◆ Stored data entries

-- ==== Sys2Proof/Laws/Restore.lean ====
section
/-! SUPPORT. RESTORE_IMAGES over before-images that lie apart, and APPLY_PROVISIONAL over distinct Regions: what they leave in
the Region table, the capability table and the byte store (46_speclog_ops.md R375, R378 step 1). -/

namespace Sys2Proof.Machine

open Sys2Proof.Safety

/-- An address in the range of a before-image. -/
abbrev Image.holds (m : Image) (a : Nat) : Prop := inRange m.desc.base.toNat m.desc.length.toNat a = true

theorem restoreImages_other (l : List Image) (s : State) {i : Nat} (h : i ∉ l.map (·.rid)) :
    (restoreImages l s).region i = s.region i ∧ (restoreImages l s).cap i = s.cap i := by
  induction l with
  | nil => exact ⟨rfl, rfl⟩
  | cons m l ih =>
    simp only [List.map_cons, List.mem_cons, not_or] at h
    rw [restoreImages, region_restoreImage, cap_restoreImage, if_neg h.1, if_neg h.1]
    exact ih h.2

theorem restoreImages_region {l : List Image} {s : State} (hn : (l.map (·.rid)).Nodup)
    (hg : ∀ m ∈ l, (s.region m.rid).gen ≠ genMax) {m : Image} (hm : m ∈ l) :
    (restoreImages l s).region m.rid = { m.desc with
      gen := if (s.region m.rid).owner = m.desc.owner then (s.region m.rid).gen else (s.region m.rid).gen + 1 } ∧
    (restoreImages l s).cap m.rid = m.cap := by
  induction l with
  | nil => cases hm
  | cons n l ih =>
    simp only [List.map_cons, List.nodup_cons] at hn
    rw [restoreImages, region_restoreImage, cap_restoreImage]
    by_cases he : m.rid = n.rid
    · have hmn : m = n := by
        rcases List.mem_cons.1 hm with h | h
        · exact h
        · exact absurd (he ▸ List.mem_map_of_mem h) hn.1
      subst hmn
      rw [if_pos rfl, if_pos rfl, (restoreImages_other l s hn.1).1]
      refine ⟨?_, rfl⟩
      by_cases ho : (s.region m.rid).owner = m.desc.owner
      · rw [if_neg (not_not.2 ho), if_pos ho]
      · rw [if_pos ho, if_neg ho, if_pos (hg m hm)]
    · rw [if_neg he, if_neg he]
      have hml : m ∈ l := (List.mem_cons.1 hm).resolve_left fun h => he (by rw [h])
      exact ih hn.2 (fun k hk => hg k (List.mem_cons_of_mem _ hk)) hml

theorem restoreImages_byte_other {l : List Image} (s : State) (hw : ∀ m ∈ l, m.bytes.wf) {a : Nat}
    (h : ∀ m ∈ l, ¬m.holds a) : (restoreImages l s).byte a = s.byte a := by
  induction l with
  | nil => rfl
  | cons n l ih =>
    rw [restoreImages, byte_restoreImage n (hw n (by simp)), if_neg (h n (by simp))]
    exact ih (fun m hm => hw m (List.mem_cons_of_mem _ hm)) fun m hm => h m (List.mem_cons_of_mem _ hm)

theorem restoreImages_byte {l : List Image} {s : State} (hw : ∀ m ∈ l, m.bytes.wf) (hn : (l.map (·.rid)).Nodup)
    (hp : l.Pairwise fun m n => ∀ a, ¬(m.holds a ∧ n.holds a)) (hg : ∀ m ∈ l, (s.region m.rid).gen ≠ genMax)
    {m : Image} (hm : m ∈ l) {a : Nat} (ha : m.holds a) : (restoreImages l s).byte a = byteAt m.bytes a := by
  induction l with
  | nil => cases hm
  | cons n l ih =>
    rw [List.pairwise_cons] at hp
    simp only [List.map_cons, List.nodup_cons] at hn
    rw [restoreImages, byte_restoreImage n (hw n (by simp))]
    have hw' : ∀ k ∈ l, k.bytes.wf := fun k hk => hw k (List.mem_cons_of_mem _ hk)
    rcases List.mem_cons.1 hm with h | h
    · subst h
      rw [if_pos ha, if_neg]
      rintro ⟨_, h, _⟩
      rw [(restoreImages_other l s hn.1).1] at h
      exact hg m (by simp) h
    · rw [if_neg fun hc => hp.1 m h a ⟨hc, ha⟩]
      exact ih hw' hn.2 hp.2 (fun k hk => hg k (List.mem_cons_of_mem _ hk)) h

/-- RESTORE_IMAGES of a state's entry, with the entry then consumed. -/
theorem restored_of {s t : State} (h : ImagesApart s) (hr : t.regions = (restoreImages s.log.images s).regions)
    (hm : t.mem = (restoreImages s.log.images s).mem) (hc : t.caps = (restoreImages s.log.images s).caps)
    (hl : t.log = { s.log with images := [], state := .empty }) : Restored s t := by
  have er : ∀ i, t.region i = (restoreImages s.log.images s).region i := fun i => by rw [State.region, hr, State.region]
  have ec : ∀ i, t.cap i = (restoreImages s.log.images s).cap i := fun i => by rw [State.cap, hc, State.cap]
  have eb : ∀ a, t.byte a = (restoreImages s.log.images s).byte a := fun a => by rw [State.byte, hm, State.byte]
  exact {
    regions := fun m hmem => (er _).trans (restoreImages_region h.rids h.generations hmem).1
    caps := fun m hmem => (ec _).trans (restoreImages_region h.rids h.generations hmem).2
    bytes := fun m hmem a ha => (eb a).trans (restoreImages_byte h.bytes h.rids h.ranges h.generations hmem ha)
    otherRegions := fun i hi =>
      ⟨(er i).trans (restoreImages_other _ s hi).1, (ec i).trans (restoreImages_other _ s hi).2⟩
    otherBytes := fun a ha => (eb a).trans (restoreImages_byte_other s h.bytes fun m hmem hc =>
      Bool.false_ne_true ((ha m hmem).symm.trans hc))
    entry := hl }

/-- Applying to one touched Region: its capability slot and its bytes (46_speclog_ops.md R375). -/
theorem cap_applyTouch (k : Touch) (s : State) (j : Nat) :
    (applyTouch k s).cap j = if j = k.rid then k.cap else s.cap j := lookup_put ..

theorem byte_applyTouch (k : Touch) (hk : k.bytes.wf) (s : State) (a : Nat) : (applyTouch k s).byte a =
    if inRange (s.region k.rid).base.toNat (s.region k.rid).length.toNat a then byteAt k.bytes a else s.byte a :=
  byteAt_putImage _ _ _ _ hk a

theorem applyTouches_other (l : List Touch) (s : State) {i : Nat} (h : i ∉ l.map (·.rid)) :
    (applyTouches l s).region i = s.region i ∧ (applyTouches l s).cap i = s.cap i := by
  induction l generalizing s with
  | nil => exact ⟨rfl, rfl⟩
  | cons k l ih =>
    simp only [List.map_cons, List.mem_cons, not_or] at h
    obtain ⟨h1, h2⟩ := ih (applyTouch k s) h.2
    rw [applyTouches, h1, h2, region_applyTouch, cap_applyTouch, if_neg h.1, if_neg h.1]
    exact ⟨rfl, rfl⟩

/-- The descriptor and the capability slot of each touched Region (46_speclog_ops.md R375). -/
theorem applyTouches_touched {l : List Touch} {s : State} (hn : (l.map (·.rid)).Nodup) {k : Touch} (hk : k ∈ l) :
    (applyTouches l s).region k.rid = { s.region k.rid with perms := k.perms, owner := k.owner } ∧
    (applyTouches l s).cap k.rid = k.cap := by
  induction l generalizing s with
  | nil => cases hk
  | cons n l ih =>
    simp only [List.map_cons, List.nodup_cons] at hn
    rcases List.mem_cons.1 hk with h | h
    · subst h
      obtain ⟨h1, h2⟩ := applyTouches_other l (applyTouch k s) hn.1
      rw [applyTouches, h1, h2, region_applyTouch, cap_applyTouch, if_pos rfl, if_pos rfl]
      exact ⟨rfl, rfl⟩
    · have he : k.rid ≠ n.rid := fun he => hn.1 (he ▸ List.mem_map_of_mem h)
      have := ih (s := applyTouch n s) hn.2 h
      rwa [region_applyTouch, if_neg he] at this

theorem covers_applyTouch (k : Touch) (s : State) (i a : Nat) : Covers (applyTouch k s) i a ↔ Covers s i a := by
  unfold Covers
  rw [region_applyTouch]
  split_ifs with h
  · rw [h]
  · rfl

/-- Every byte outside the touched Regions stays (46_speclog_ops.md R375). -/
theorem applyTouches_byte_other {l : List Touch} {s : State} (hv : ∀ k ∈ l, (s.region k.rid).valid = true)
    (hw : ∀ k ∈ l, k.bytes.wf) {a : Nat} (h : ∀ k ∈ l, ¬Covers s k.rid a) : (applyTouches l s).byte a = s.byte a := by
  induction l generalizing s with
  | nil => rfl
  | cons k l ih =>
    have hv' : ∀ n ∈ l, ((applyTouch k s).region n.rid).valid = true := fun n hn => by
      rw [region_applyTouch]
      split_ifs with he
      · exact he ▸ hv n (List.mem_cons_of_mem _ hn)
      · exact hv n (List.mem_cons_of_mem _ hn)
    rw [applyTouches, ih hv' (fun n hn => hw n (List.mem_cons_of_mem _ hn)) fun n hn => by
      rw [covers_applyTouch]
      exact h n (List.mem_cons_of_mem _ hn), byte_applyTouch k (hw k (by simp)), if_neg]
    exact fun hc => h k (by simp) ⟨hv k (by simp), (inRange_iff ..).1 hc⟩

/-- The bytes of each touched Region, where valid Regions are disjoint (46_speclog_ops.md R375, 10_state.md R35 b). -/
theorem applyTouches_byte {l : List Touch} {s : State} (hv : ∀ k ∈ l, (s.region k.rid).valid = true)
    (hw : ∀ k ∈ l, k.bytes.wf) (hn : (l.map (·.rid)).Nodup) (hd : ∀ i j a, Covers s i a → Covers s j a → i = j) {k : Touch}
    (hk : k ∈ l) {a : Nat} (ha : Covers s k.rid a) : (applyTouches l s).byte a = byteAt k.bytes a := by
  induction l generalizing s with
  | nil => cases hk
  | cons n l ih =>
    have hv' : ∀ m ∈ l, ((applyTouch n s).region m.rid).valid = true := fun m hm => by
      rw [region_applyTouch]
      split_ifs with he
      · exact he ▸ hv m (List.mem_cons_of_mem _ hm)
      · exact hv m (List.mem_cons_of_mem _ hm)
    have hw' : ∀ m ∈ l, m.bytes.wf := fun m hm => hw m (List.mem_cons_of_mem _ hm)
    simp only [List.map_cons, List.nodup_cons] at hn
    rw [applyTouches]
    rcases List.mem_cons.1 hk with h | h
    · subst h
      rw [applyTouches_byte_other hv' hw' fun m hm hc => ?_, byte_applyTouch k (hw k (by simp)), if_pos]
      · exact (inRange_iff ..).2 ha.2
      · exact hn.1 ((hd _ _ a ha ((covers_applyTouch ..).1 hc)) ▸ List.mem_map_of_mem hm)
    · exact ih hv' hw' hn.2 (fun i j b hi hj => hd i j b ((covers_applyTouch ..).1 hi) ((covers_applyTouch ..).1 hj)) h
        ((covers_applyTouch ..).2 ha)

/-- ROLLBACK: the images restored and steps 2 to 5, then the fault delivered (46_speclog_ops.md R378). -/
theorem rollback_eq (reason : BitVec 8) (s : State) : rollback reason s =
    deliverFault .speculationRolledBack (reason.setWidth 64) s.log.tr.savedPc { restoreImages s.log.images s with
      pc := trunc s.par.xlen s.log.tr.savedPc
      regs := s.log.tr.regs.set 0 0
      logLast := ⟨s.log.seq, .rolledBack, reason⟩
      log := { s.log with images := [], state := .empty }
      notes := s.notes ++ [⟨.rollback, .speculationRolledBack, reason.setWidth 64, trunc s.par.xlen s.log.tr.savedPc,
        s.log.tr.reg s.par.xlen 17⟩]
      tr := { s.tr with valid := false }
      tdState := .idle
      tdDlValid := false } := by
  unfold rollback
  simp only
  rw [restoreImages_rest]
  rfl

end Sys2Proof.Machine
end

◆ DIRECTIONS FOR THIS TASK
From the data above, output only the lines between the line containing "exact ih hw'" and the line containing "(applyTouch k s).cap", inclusive, exactly as written.

◆ EXPECTED OUTPUT
      exact ih hw' hn.2 hp.2 (fun k hk => hg k (List.mem_cons_of_mem _ hk)) h

/-- RESTORE_IMAGES of a state's entry, with the entry then consumed. -/
theorem restored_of {s t : State} (h : ImagesApart s) (hr : t.regions = (restoreImages s.log.images s).regions)
    (hm : t.mem = (restoreImages s.log.images s).mem) (hc : t.caps = (restoreImages s.log.images s).caps)
    (hl : t.log = { s.log with images := [], state := .empty }) : Restored s t := by
  have er : ∀ i, t.region i = (restoreImages s.log.images s).region i := fun i => by rw [State.region, hr, State.region]
  have ec : ∀ i, t.cap i = (restoreImages s.log.images s).cap i := fun i => by rw [State.cap, hc, State.cap]
  have eb : ∀ a, t.byte a = (restoreImages s.log.images s).byte a := fun a => by rw [State.byte, hm, State.byte]
  exact {
    regions := fun m hmem => (er _).trans (restoreImages_region h.rids h.generations hmem).1
    caps := fun m hmem => (ec _).trans (restoreImages_region h.rids h.generations hmem).2
    bytes := fun m hmem a ha => (eb a).trans (restoreImages_byte h.bytes h.rids h.ranges h.generations hmem ha)
    otherRegions := fun i hi =>
      ⟨(er i).trans (restoreImages_other _ s hi).1, (ec i).trans (restoreImages_other _ s hi).2⟩
    otherBytes := fun a ha => (eb a).trans (restoreImages_byte_other s h.bytes fun m hmem hc =>
      Bool.false_ne_true ((ha m hmem).symm.trans hc))
    entry := hl }

/-- Applying to one touched Region: its capability slot and its bytes (46_speclog_ops.md R375). -/
theorem cap_applyTouch (k : Touch) (s : State) (j : Nat) :
    (applyTouch k s).cap j = if j = k.rid then k.cap else s.cap j := lookup_put ..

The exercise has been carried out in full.